World briefs

South Korea will stop exchanging classified intelligence on North Korea with Japan amid a bitter trade dispute, an official said, a surprise announcement that is likely to set back U.S. efforts to bolster security cooperation with two of its most important allies in the Asian region. 

China “will not sit idly by” if the U.S. proceeds with a sale of advanced F-16V fighter jets to Taiwan, a senior Chinese army officer said while warning of other potential countermeasures in addition to punishing foreign firms involved in the deal. 

China-US An associate professor at the University of Kansas was secretly working full time for a Chinese university while doing research in Kansas on projects funded by the U.S. government, an indictment filed alleges. Feng “Franklin” Tao was charged with one count of wire fraud and three counts of program fraud.

Indonesia More than 100 West Papuan students in Jakarta staged a protest against racism and called for independence for their restive region. The protesters marched down a main road leading to the army headquarters and presidential palace chanting “Freedom Papua” and holding banners reading “We are not monkeys.”

Australia Two whistleblowers, lawyer Bernard Collaery and former army officer David McBride, appeared in a Canberra court yesterday charged separately with leaking classified government information that alleges Australia bugged East Timor’s Cabinet and potential war crimes committed by Australian troops in Afghanistan.

Iran’s semi-official Fars news agency says two lawmakers have been arrested for unspecified actions described as “disrupting” the country’s car market. The report says the two lawmakers — Fereydoun Ahmadi and Mohammad Azizi — were initially taken to the Evin prison in Tehran but they were later released for about $85,000 in bail.
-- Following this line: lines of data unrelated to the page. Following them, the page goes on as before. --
-- ==== Sys2Proof/Laws/State.lean ====
section
/-! SUPPORT. One lemma per field per update of the state: an update changes its own field and nothing else. -/

namespace Sys2Proof.Machine

variable (s : State)
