-- ==== Sys2Proof/Laws/Tick.lean ====
section
/-! SUPPORT. The frames of the operations of Machine/Tick.lean: each changes the parts named and no others, and
keeps the stores canonical. -/

namespace Sys2Proof.Machine

theorem State.tickTime_frame : ∀ s, Frame [.tb] s (State.tickTime s) := by
  intro s
  unfold State.tickTime
  exact .by (State.judgeStill_frame _) rfl (.by (State.modTb_frame _ _) rfl (.by (State.modTb_frame _ _) rfl (.refl _
    _)))

theorem State.recordDrain_frame : ∀ s, Frame [.reel] s (State.recordDrain s) := by
  intro s
  unfold State.recordDrain
  exact .by (State.modReel_frame _ _) rfl (.refl _ _)

theorem State.passTicks_frame : ∀ a0 s, Frame [.tb, .reel, .clk] s (State.passTicks a0 s) := by
  intro a0 s
  unfold State.passTicks
  exact .by (State.modClk_frame _ _) rfl (.times (fun _ => (.by (State.recordDrain_frame _) rfl (.by
    (State.tickTime_frame _) rfl (.refl _ _)))) _ (.by (State.modClk_frame _ _) rfl (.refl _ _)))

theorem State.snap_frame : ∀ s, Frame [.obs, .before] s (State.snap s) := by
  intro s
  unfold State.snap
  exact ⟨fun p hp => by cases p <;> first | (cases hp; done) | rfl | exact fun _ _ => rfl, id⟩

theorem State.traceOut_frame (s : State) : Frame [.obs] s s.traceOut :=
  ⟨fun p hp => by cases p <;> first | (cases hp; done) | rfl | exact fun _ _ => rfl, id⟩

theorem State.tickOnce_frame : ∀ s, Frame [.tb, .reel, .pen, .clk, .tnd, .tw, .obs, .before] s (State.tickOnce s) :=
  by
  intro s
  unfold State.tickOnce
  exact .ite (.refl _ _) (.by (State.snap_frame _) rfl (.by (State.attnSettle_frame _) rfl (.by (State.passTicks_frame
    _ _) rfl (.each (.each (.by (State.traceOut_frame _) rfl (.by (State.noteMet_frame _) rfl (.refl _ _))) (fun _ _
    => (.iff (.refl _ _) (fun _ => (.by (State.bump_frame _ _ _) rfl (.refl _ _)))))) (fun _ _ => (.iff (.refl _ _)
    (fun _ => (.by (State.bump_frame _ _ _) rfl (.refl _ _)))))))))

end Sys2Proof.Machine
end

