theorem witness_QueuesPacketsAndMailbox_13 : ∃ (r : PktRef) (f : FetchResult) (data : List Byte) (s : State)
    (p : Packet), wfData data = true ∧ s.packet r = some p ∧ r.tw = false ∧ p.stage = PktStage.dispatched ∧
    p.data = none ∧ 0 < p.dlen ∧ p.noData = false ∧ s.hostUp = true ∧ f = FetchResult.uncorrectable :=
  ⟨ref0, .uncorrectable, List.replicate 8 0, cmd ({ pkt 0x0103 0 [1, 2, 3, 4, 5, 6, 7, 8] false with data := none }),
    { pkt 0x0103 0 [1, 2, 3, 4, 5, 6, 7, 8] false with data := none }, by decide +kernel⟩

theorem witness_QueuesPacketsAndMailbox_14 : ∃ (data : List Byte), wfData data = false :=
  ⟨List.replicate 65537 0, by decide +kernel⟩

theorem witness_QueuesPacketsAndMailbox_15 : ∃ (via : Via) (q : Fin 8) (s : State),
    s.mayWrite via.path (655360 + 64 * ↑q) = true ∧ s.alone = true ∧ (s.queue q).enabled = false :=
  ⟨{ path := .tender }, 0, running, by decide +kernel⟩

theorem witness_QueuesPacketsAndMailbox_16 : ∃ (via : Via) (q : Fin 8) (s : State),
    s.mayWrite via.path (655360 + 64 * ↑q) = true ∧ s.alone = true ∧ bitOf (s.reg (655360 + 64 * ↑q)) 0 = true :=
  ⟨{ path := .tender }, 0, State.setReg 0x0A0000 1 running, by decide +kernel⟩

theorem witness_QueuesPacketsAndMailbox_17 : ∃ (via : Via) (s : State), s.mayWrite via.path 659520 = true ∧
    s.alone = true ∧ s.cmd.busy = false :=
  ⟨{ path := .tender }, running, by decide +kernel⟩

theorem witness_QueuesPacketsAndMailbox_18 : ∃ (via : Via) (s : State), s.mayWrite via.path 659520 = true ∧
    s.alone = true ∧ s.cmd.busy = true :=
  ⟨{ path := .tender }, running.modCmd fun t => { t with busy := true }, by decide +kernel⟩

theorem witness_CompletionsIdentityAndAbort_0 : ∃ (r : PktRef) (k : Packet) (s : State),
    s.started r 0 false = some k :=
  ⟨ref0, pkt 0x0000 0 [] false, cmd (pkt 0x0000 0 [] false), by decide +kernel⟩

theorem witness_CompletionsIdentityAndAbort_1 : ∃ (r : PktRef) (k : Packet) (s : State),
    s.started r 2 false = some k ∧ r.tw = true :=
  ⟨mbox, { pkt 0x0002 0 [] false with ref := mbox }, cmd ({ pkt 0x0002 0 [] false with ref := mbox }),
    by decide +kernel⟩

theorem witness_CompletionsIdentityAndAbort_2 : ∃ (r : PktRef) (k : Packet) (s : State),
    s.started r 0 false = some k ∧ r.tw = false ∧ k.lost = false ∧ (s.queue r.queue).enabled = true :=
  ⟨ref0, pkt 0x0000 0 [] false, ((cmd (pkt 0x0000 0 [] false))).onQueue 0 fun q => { q with enabled := true },
    by decide +kernel⟩

theorem witness_CompletionsIdentityAndAbort_3 : ∃ (r : PktRef) (k : Packet) (s : State),
    s.started r 0 false = some k ∧ r.tw = false ∧ k.lost = true :=
  ⟨ref0, { pkt 0x0000 0 [] false with lost := true }, cmd ({ pkt 0x0000 0 [] false with lost := true }),
    by decide +kernel⟩

theorem witness_CompletionsIdentityAndAbort_4 : ∃ (r : PktRef) (k : Packet) (s : State),
    s.started r 1 false = some k :=
  ⟨ref0, pkt 0x0001 0 [] false, cmd (pkt 0x0001 0 [] false), by decide +kernel⟩

theorem witness_CompletionsIdentityAndAbort_5 : ∃ (r : PktRef) (k : Packet) (s : State),
    s.started r 2 false = some k :=
  ⟨ref0, pkt 0x0002 0 [] false, cmd (pkt 0x0002 0 [] false), by decide +kernel⟩

theorem witness_CompletionsIdentityAndAbort_6 : ∃ (r : PktRef) (q : PktRef) (k : Packet) (o : Packet) (s : State),
    s.started r 3 false = some k ∧
    q = { tw := k.par 2 1 / 8 % 2 == 1, queue := if k.par 2 1 / 8 % 2 = 1 then 0 else Fin.ofNat 8 (k.par 2 1), tag := BitVec.ofNat 16 (k.par 0 2) } ∧
    s.packet q = some o ∧ Option.any (fun x => x.ref == q) s.cmd.mail = false ∧
    Option.any (fun x => x.fst == q) s.cmd.message = false ∧ o.stage = PktStage.fetched ∧
    Option.any (fun x => x.fst == q) s.cmd.capture = false :=
  ⟨ref0, { ref0 with tag := 5 }, pkt 0x0003 5 [] false,
    { pkt 0x0000 0 [] false with ref := { ref0 with tag := 5 }, stage := .fetched },
    (cmd (pkt 0x0003 5 [] false)).modCmd fun c => { c with packets := c.packets ++ [{ pkt 0x0000 0 [] false with ref := { ref0 with tag := 5 }, stage := .fetched }]  },
    by decide +kernel⟩

theorem witness_CompletionsIdentityAndAbort_7 : ∃ (r : PktRef) (q : PktRef) (ends : Bool) (k : Packet) (o : Packet)
    (s : State), s.started r 3 false = some k ∧
    q = { tw := k.par 2 1 / 8 % 2 == 1, queue := if k.par 2 1 / 8 % 2 = 1 then 0 else Fin.ofNat 8 (k.par 2 1), tag := BitVec.ofNat 16 (k.par 0 2) } ∧
    s.packet q = some o ∧ Option.any (fun x => x.ref == q) s.cmd.mail = false ∧
    Option.any (fun x => x.fst == q) s.cmd.message = false ∧ ends = false ∧ o.op = 512 ∧ o.stage = PktStage.running ∧
    Option.any (fun x => x.fst == q) s.cmd.capture = true :=
  ⟨ref0, { ref0 with tag := 5 }, false, pkt 0x0003 5 [] false,
    { pkt 0x0200 0 [] false with ref := { ref0 with tag := 5 }, stage := .running },
    (cmd (pkt 0x0003 5 [] false)).modCmd fun c => { c with packets := c.packets ++ [{ pkt 0x0200 0 [] false with ref := { ref0 with tag := 5 }, stage := .running }] , capture := some ({ ref0 with tag := 5 }, 1, 0, 4, 0, true) },
    by decide +kernel⟩

theorem witness_CompletionsIdentityAndAbort_8 : ∃ (r : PktRef) (q : PktRef) (ends : Bool) (k : Packet) (o : Packet)
    (s : State), s.started r 3 false = some k ∧
    q = { tw := k.par 2 1 / 8 % 2 == 1, queue := if k.par 2 1 / 8 % 2 = 1 then 0 else Fin.ofNat 8 (k.par 2 1), tag := BitVec.ofNat 16 (k.par 0 2) } ∧
    s.packet q = some o ∧ Option.any (fun x => x.ref == q) s.cmd.mail = false ∧
    Option.any (fun x => x.fst == q) s.cmd.message = false ∧ (endable o.op = false ∨ ends = true) ∧
    o.stage ≠ PktStage.fetched :=
  ⟨ref0, { ref0 with tag := 5 }, false, pkt 0x0003 5 [] false,
    { pkt 0x0000 0 [] false with ref := { ref0 with tag := 5 } },
    (cmd (pkt 0x0003 5 [] false)).modCmd fun c => { c with packets := c.packets ++ [{ pkt 0x0000 0 [] false with ref := { ref0 with tag := 5 } }]  },
    by decide +kernel⟩

theorem witness_CompletionsIdentityAndAbort_9 : ∃ (r : PktRef) (q : PktRef) (k : Packet) (s : State),
    s.started r 3 false = some k ∧
    q = { tw := k.par 2 1 / 8 % 2 == 1, queue := if k.par 2 1 / 8 % 2 = 1 then 0 else Fin.ofNat 8 (k.par 2 1), tag := BitVec.ofNat 16 (k.par 0 2) } ∧
    s.packet q = none ∧ Option.any (fun x => x.ref == q) s.cmd.mail = false :=
  ⟨ref0, { ref0 with tag := 5 }, pkt 0x0003 5 [] false, cmd (pkt 0x0003 5 [] false), by decide +kernel⟩

theorem witness_CompletionsIdentityAndAbort_10 : ∃ (r : PktRef) (k : Packet) (s : State),
    s.started r 4 false = some k ∧ k.par 0 2 ≠ 22354 :=
  ⟨ref0, pkt 0x0004 0x5751 [] false, cmd (pkt 0x0004 0x5751 [] false), by decide +kernel⟩

theorem witness_CompletionsIdentityAndAbort_11 : ∃ (r : PktRef) (k : Packet) (s : State),
    s.started r 4 false = some k ∧ k.par 0 2 = 22354 ∧ s.cmd.packets = [k] ∧ s.cmd.mail = none :=
  ⟨ref0, pkt 0x0004 0x5752 [] false, cmd (pkt 0x0004 0x5752 [] false), by decide +kernel⟩

theorem witness_CompletionsIdentityAndAbort_12 : ∃ (r : PktRef) (k : Packet) (s : State),
    s.started r 4 false = some k ∧ k.par 0 2 = 22354 ∧ s.cmd.packets = [k] ∧ s.cmd.mail = none ∧ r.tw = true :=
  ⟨mbox, { pkt 0x0004 0x5752 [] false with ref := mbox }, cmd ({ pkt 0x0004 0x5752 [] false with ref := mbox }),
    by decide +kernel⟩

theorem witness_CompletionsIdentityAndAbort_13 : ∃ (r : PktRef) (k : Packet) (o : Packet) (s : State),
    s.started r 4 false = some k ∧ k.par 0 2 = 22354 ∧ s.cmd.packets = [k, o] ∧ s.cmd.mail = none ∧ o.ref ≠ r ∧
    o.stage = PktStage.fetched :=
  ⟨ref0, pkt 0x0004 0x5752 [] false, { pkt 0x0000 0 [] false with ref := { ref0 with tag := 5 }, stage := .fetched },
    (cmd (pkt 0x0004 0x5752 [] false)).modCmd fun c => { c with packets := c.packets ++ [{ pkt 0x0000 0 [] false with ref := { ref0 with tag := 5 }, stage := .fetched }]  },
    by decide +kernel⟩

theorem witness_CompletionsIdentityAndAbort_14 : ∃ (r : PktRef) (k : Packet) (o : Packet) (s : State),
    s.started r 4 false = some k ∧ k.par 0 2 = 22354 ∧
    (∀ (p : Packet), p ∈ s.cmd.packets → p.stage ≠ PktStage.fetched) ∧ o ∈ s.cmd.packets ∧ o.ref ≠ r ∧
    s.cmd.mail = none :=
  ⟨ref0, pkt 0x0004 0x5752 [] false, { pkt 0x0000 0 [] false with ref := { ref0 with tag := 5 } },
    (cmd (pkt 0x0004 0x5752 [] false)).modCmd fun c => { c with packets := c.packets ++ [{ pkt 0x0000 0 [] false with ref := { ref0 with tag := 5 } }]  },
    by decide +kernel⟩

theorem witness_RegisterAndStagingOpcodes_0 : ∃ (r : PktRef) (k : Packet) (s : State), s.started r 5 false = some k ∧
    s.alone = true ∧ readable (k.par 0 4) (k.par 4 2) = true :=
  ⟨ref0, pkt 0x0005 (0x28 + 1 * 2 ^ 32) [] false, cmd (pkt 0x0005 (0x28 + 1 * 2 ^ 32) [] false), by decide +kernel⟩

theorem witness_RegisterAndStagingOpcodes_1 : ∃ (r : PktRef) (k : Packet) (s : State), s.alone = true ∧
    s.started r 5 false = some k ∧ readable (k.par 0 4) (k.par 4 2) = false :=
  ⟨ref0, pkt 0x0005 (0x28 + 1025 * 2 ^ 32) [] false, cmd (pkt 0x0005 (0x28 + 1025 * 2 ^ 32) [] false),
    by decide +kernel⟩

theorem witness_RegisterAndStagingOpcodes_2 : ∃ (r : PktRef) (k : Packet) (off : Nat) (w : Word) (s : State),
    s.started r 6 false = some k ∧ s.alone = true ∧ k.entries = [(off, w)] ∧ off ≤ 1114111 :=
  ⟨ref0, pkt 0x0006 (0x28 + 7 * 2 ^ 32 + 0xFFFFFFFF * 2 ^ 64) [] false, 0x28, 7,
    cmd (pkt 0x0006 (0x28 + 7 * 2 ^ 32 + 0xFFFFFFFF * 2 ^ 64) [] false), by decide +kernel⟩

theorem witness_RegisterAndStagingOpcodes_3 : ∃ (r : PktRef) (k : Packet) (off : Nat) (w : Word)
    (rest : List (Nat × Word)) (s : State), s.started r 6 false = some k ∧ s.alone = true ∧
    k.entries = (off, w) :: rest ∧ 1114111 < off :=
  ⟨ref0, pkt 0x0006 (0x110000 + 7 * 2 ^ 32 + 0xFFFFFFFF * 2 ^ 64) [] false, 0x110000, 7, [],
    cmd (pkt 0x0006 (0x110000 + 7 * 2 ^ 32 + 0xFFFFFFFF * 2 ^ 64) [] false), by decide +kernel⟩
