/-- One line of the opcode map (R53) with the operand uses, limits and modifiers of its home chapter. -/
structure Row where
  page     : Nat := 0
  major    : Nat
  fmt      : Fmt
  f1       : Fld := .zero
  f2       : Fld := .zero
  sel      : Sel := .none
  x        : XFld := .zero
  y        : YFld := .zero
  need     : Bool := false
  mode1    : Bool := false
  takesImm : Bool := false
  sysreg   : Bool := false
  lo       : Int := -(2 ^ 31)
  hi       : Int := 2 ^ 31
  round    : Bool := false
  lane     : Bool := false
  ord      : OrdClass := .none
  rep      : Bool := false
  build    : Raw → Instr

def rows0a : List Row := [
  { major := 0, fmt := .a, f1 := .s, f2 := .s, rep := true, build := fun r => .mv r.p r.f1 r.f2 },
  { major := 1, fmt := .a, f1 := .s, f2 := .s, rep := true, build := fun r => .add r.p r.f1 r.f2 },
  { major := 2, fmt := .a, f1 := .s, f2 := .s, rep := true, build := fun r => .sub r.p r.f1 r.f2 },
  { major := 3, fmt := .a, f1 := .s, f2 := .s, rep := true, build := fun r => .mul r.p r.f1 r.f2 },
  { major := 4, fmt := .a, f1 := .s, f2 := .s, rep := true, build := fun r => .mulh r.p r.f1 r.f2 },
  { major := 5, fmt := .a, f1 := .s, f2 := .s, rep := true, build := fun r => .div r.p r.f1 r.f2 },
  { major := 6, fmt := .a, f1 := .s, f2 := .s, rep := true, build := fun r => .rem r.p r.f1 r.f2 },
  { major := 7, fmt := .a, f1 := .s, f2 := .s, rep := true, build := fun r => .and r.p r.f1 r.f2 },
  { major := 10, fmt := .a, f1 := .s, f2 := .s, rep := true, build := fun r => .or r.p r.f1 r.f2 },
  { major := 11, fmt := .a, f1 := .s, f2 := .s, rep := true, build := fun r => .xor r.p r.f1 r.f2 },
  { major := 12, fmt := .a, f1 := .s, f2 := .s, rep := true, build := fun r => .shl r.p r.f1 r.f2 },
  { major := 13, fmt := .a, f1 := .s, f2 := .s, rep := true, build := fun r => .shr r.p r.f1 r.f2 },
  { major := 14, fmt := .a, f1 := .s, f2 := .s, rep := true, build := fun r => .sra r.p r.f1 r.f2 },
  { major := 16, fmt := .a, f1 := .s, f2 := .s, rep := true, build := fun r => .cmp r.p r.f1 r.f2 },
  { major := 8, fmt := .i, f1 := .s, takesImm := true, rep := true, build := fun r => .addi r.p r.f1 r.f2 },
  { major := 9, fmt := .i, f1 := .s, takesImm := true, rep := true, build := fun r => .li r.p r.f1 r.f2 },
  { major := 17, fmt := .i, f1 := .s, takesImm := true, rep := true, build := fun r => .cmpi r.p r.f1 r.f2 },
  { major := 15, fmt := .i, f1 := .s, sel := .immHi 0, takesImm := true, lo := 0, hi := 255, rep := true, build := fun r => .shli r.p r.f1 r.f2 },
  { major := 15, fmt := .i, f1 := .s, sel := .immHi 1, takesImm := true, lo := 0, hi := 255, rep := true, build := fun r => .shri r.p r.f1 r.f2 },
  { major := 15, fmt := .i, f1 := .s, sel := .immHi 2, takesImm := true, lo := 0, hi := 255, rep := true, build := fun r => .srai r.p r.f1 r.f2 }]
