/-- A barrier (R220). -/
structure Barrier where
  mask  : Nat
  arr   : Nat
  phase : Nat
  deriving DecidableEq, Repr

/-- What Halo assigned a context in a cluster (R276). -/
structure ClusterShare where
  ctrLo   : Nat
  ctrLen  : Nat
  barLo   : Nat
  barLen  : Nat
  cmemOff : Nat
  cmemLen : Nat
  deriving DecidableEq, Repr

/-- One tile's part of a cluster round (R297): its shape and its sums. -/
structure RoundPart where
  nt    : Nat
  rel   : Bool
  fill  : Nat
  nr    : Lane
  ng    : Lane
  hs    : List Lane
  cs    : List Lane
  lambda : Lane
  tol    : Lane
  deriving DecidableEq, Repr

/-- A round of a context in a cluster: the parts by tile, and the combined result once it is decided. -/
structure SolveRound where
  ctx   : Nat
  epoch : Nat
  seq   : Nat
  parts : List (Nat × RoundPart)
  deriving DecidableEq, Repr

/-- A cluster: its counters and barriers, what Halo assigned, its rounds, and the counters whose decrement met an idle one
at commit, as reported to Halo (R173). -/
structure Cluster where
  counters : Map Counter
  barriers : Map Barrier
  shares   : Map ClusterShare
  rounds   : List SolveRound
  lost     : List Nat
  deriving DecidableEq, Repr

/-! ## Partitions, queues, contexts, capsules (R25, R186, R304, R308, R338, R342, R360) -/

/-- The states of R361. -/
inductive PartState where
  | free | scrubbing | assigned | releasing
  deriving DecidableEq, Repr

/-- A partition: its PART register (R360), floor (R186), quarantine queue (R338), a split asked for (R362), the layouts
of its contexts (R176), the channel and the replica digests of a checkpoint asked for (R374), and whether its scrub ends a release (R361). -/
structure Partition where
  st        : PartState
  world     : Bool
  absent    : Bool
  shape     : Nat
  fbase     : Nat
  tenant    : Nat
  pager0    : Nat
  pager1    : Nat
  floor     : Nat
  quar      : List QItem
  split     : Bool
  layouts   : Map (List Nat)
  checkpt   : Option (Nat × List Nat)
  toFree    : Bool
  deriving DecidableEq, Repr

/-- One of the two HDM decoders (R341): a range of host physical addresses, the device memory it stands for, and the key ID of
the requests through it. -/
structure HdmDecoder where
  base : Nat
  len  : Nat
  dev  : Nat
  key  : Nat
  deriving DecidableEq, Repr

/-- A serial stream of a launch (R179): which one, the place of its last message among its serial work identifiers, that
message's work identifier, the stream's tile, and whether the firing made from that message has yet to end. -/
structure Stream where
  idx  : Nat
  pos  : Nat
  wid  : Nat
  tile : Nat
  busy : Bool
  deriving DecidableEq, Repr

/-- The work header of a launch (R177, R345) and its life (R179, R180, R346): begun once its first message is sent,
begunIn where one is sent, next the next stream or pull group to start, late those passed over because a weight load held
their partition (R345), complete once its completion record is due, flushed once its deferred flush is
done. urg is the class of its entry when its record was read. -/
structure Launch where
  queue    : Nat
  seq      : Nat
  ctx      : Nat
  parts    : List Nat
  pull     : Bool
  tag      : Nat
  urg      : Bool
  ts       : Nat
  minc     : Nat
  widths   : List Nat
  scopes   : List Nat
  extents  : List Nat
  args     : List Byte
  wload    : Bool
  dep      : Option (Nat × Nat × Nat)
  begun    : Bool
  begunIn  : List Nat
  next     : Nat
  late     : List Nat
  streams  : List Stream
  sentAll  : Bool
  term     : Option (BitVec 16)
  complete : Bool
  flushed  : Bool
  deriving DecidableEq, Repr

/-- A queue block (R342). held is a launch that the dispatcher has read and judged and that waits for its slot (R179,
R343). -/
structure Queue where
  qbase : Word
  en    : Bool
  err   : Bool
  ctx   : Nat
  logsz : Nat
  tail  : Nat
  head  : Nat
  cbase : Word
  ctail : Nat
  chead : Nat
  held  : Option Launch
  deriving DecidableEq, Repr

/-- A completion that waits for room in its ring (R347). -/
structure Completion where
  queue  : Nat
  typ    : Nat
  status : Nat
  seq    : Nat
  code   : BitVec 16
  parts  : Nat
  deriving DecidableEq, Repr

/-- A record that has started and waits to complete: host sync, release of a host range, capsule release (R317, R336,
R346). -/
inductive Waiting where
  | sync (queue seq : Nat) (dep : Nat × Nat × Nat)
  | relRange (queue seq ends : Nat)
  | capRel (queue seq capsule : Nat)
  deriving DecidableEq, Repr

/-- A registered context (R25, R325, R364, R373); left and period are what remains of its edge budget, and the period it
was last refilled in (R357). -/
structure Context where
  info     : RegInfo
  tvec     : Cap
  table    : Map EntryImage
  edgebud  : Word
  left     : Nat
  period   : Nat
  attempts : Map Nat
  deriving DecidableEq, Repr

/-- A handler declaration of a code object (R306). -/
structure HandlerDecl where
  tag   : Nat
  sect  : Nat
  off   : Nat
  ctrl  : Word
  port  : Word
  deriving DecidableEq, Repr

/-- A GOT entry (R306, R314). -/
structure GotDecl where
  kind : Nat
  sect : Nat
  off  : Nat
  deriving DecidableEq, Repr

/-- A section of native body: its halfwords, in portable offsets (R308). -/
structure Section where
  code : List Half
  deriving DecidableEq, Repr

/-- A capsule (R304 to R320): its sections as installed, its declarations (handlers, GOT, parameters by type and needed
permissions, trap entry, placement area), the retained portable form, the stamp of R1, whether its body is void, and the
register set whose rebuild of it is running (R319, R320). -/
structure Capsule where
  ctx      : Nat
  sections : List Section
  handlers : List HandlerDecl
  gots     : List GotDecl
  params   : List (Nat × Nat)
  trap     : Option (Nat × Nat)
  place    : Nat
  image    : List Byte
  gen      : Nat
  meas     : BitVec 256
  void     : Bool
  rebuild  : Option Unit_
  released : Bool
  breaks   : List (Nat × Nat)
  deriving DecidableEq, Repr

/-- A binding of a capsule in a context (R315, R316): the tags it fills, and the references of its parameter slots. -/
structure Binding where
  ctx     : Nat
  capsule : Nat
  tagbase : Nat
  tags    : List Nat
  params  : List Cap
  deriving DecidableEq, Repr

/-- A sweep (R114, R115): its context, and what was live when it opened; a firing that is saved leaves firings. -/
structure Sweep where
  epoch   : Nat
  ctx     : Nat
  dies    : List Nat
  firings : List FiringId
  pushes  : List (Nat × Nat)
  deriving DecidableEq, Repr

/-- A lease of a cached translation (R329): ASID, page, the entry as walked, whether it maps a block, and when it
ends. -/
structure Lease where
  asid  : Nat
  page  : Nat
  entry : Nat
  block : Bool
  ends  : Nat
  deriving DecidableEq, Repr

/-- A Moatal Link port (R351). -/
inductive PortState where
  | up | retraining (since : Nat) | down
  deriving DecidableEq, Repr

/-- A channel (R367): its register, the two counters, and the agreed key, as the number that stands for it. -/
structure Channel where
  ctrl : Word
  dctr : Nat
  hctr : Nat
  key  : Nat
  deriving DecidableEq, Repr

/-- A write unit posted to a peer and not yet completed there, or a read unit whose response is awaited; lost once its
port has gone down (R200, R351). -/
structure Posted where
  unit  : FabricUnit
  port  : Nat
  owner : Option FiringId
  lost  : Bool
  deriving DecidableEq, Repr

/-- What an event record of Contrail tells of a firing (R322). -/
inductive FireEvent where
  | start | ended | committed | aborted
  deriving DecidableEq, Repr

/-- An event record of Contrail: TS, serial number and TIME, and whose (R322). -/
structure EventRec where
  kind   : FireEvent
  tile   : Nat
  ctx    : Nat
  ts     : Nat
  serial : Nat
  time   : Nat
  deriving DecidableEq, Repr

/-- A restore that waits for the pager to map a page, or for the tenant's firings (R375): its channel, the capsules' new
numbers, and what is left, each block with its ASID and virtual address. -/
structure Restore where
  chan   : Nat
  map    : Map Nat
  blocks : List (Nat × Nat × List Chunk)
  areas  : List (List Chunk)
  deriving DecidableEq, Repr

/-- One slot of the error ring (R390), as its fields. -/
structure ErrRec where
  cls   : Nat
  unit  : Nat
  part  : Nat
  who   : Nat
  syn   : Nat
  addr  : Nat
  frame : Nat
  pc    : Nat
  deriving DecidableEq, Repr

/-- The STATUS register (R392). -/
structure Status where
  ready  : Bool
  fail   : Bool
  fstage : Nat
  stage  : Nat
  deriving DecidableEq, Repr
Brazil Human rights and victims’ groups are raising alarms about the record levels of deaths at police hands in the state of 17.2 million people, with 1,075 slain in the first seven months of the year, according to official figures. And far-right Rio state Gov. Wilson Witzel and President Jair Bolsonaro are pushing to give police a still-freer hand.

Spain has issued international health alerts in light of a widening outbreak of listeria from pork meat that has affected 150 people and killed one person. Health Minister María Luisa Carcedo said alerts had been posted to the European Union and the World Health Organization given the possibility that some tourists may be affected.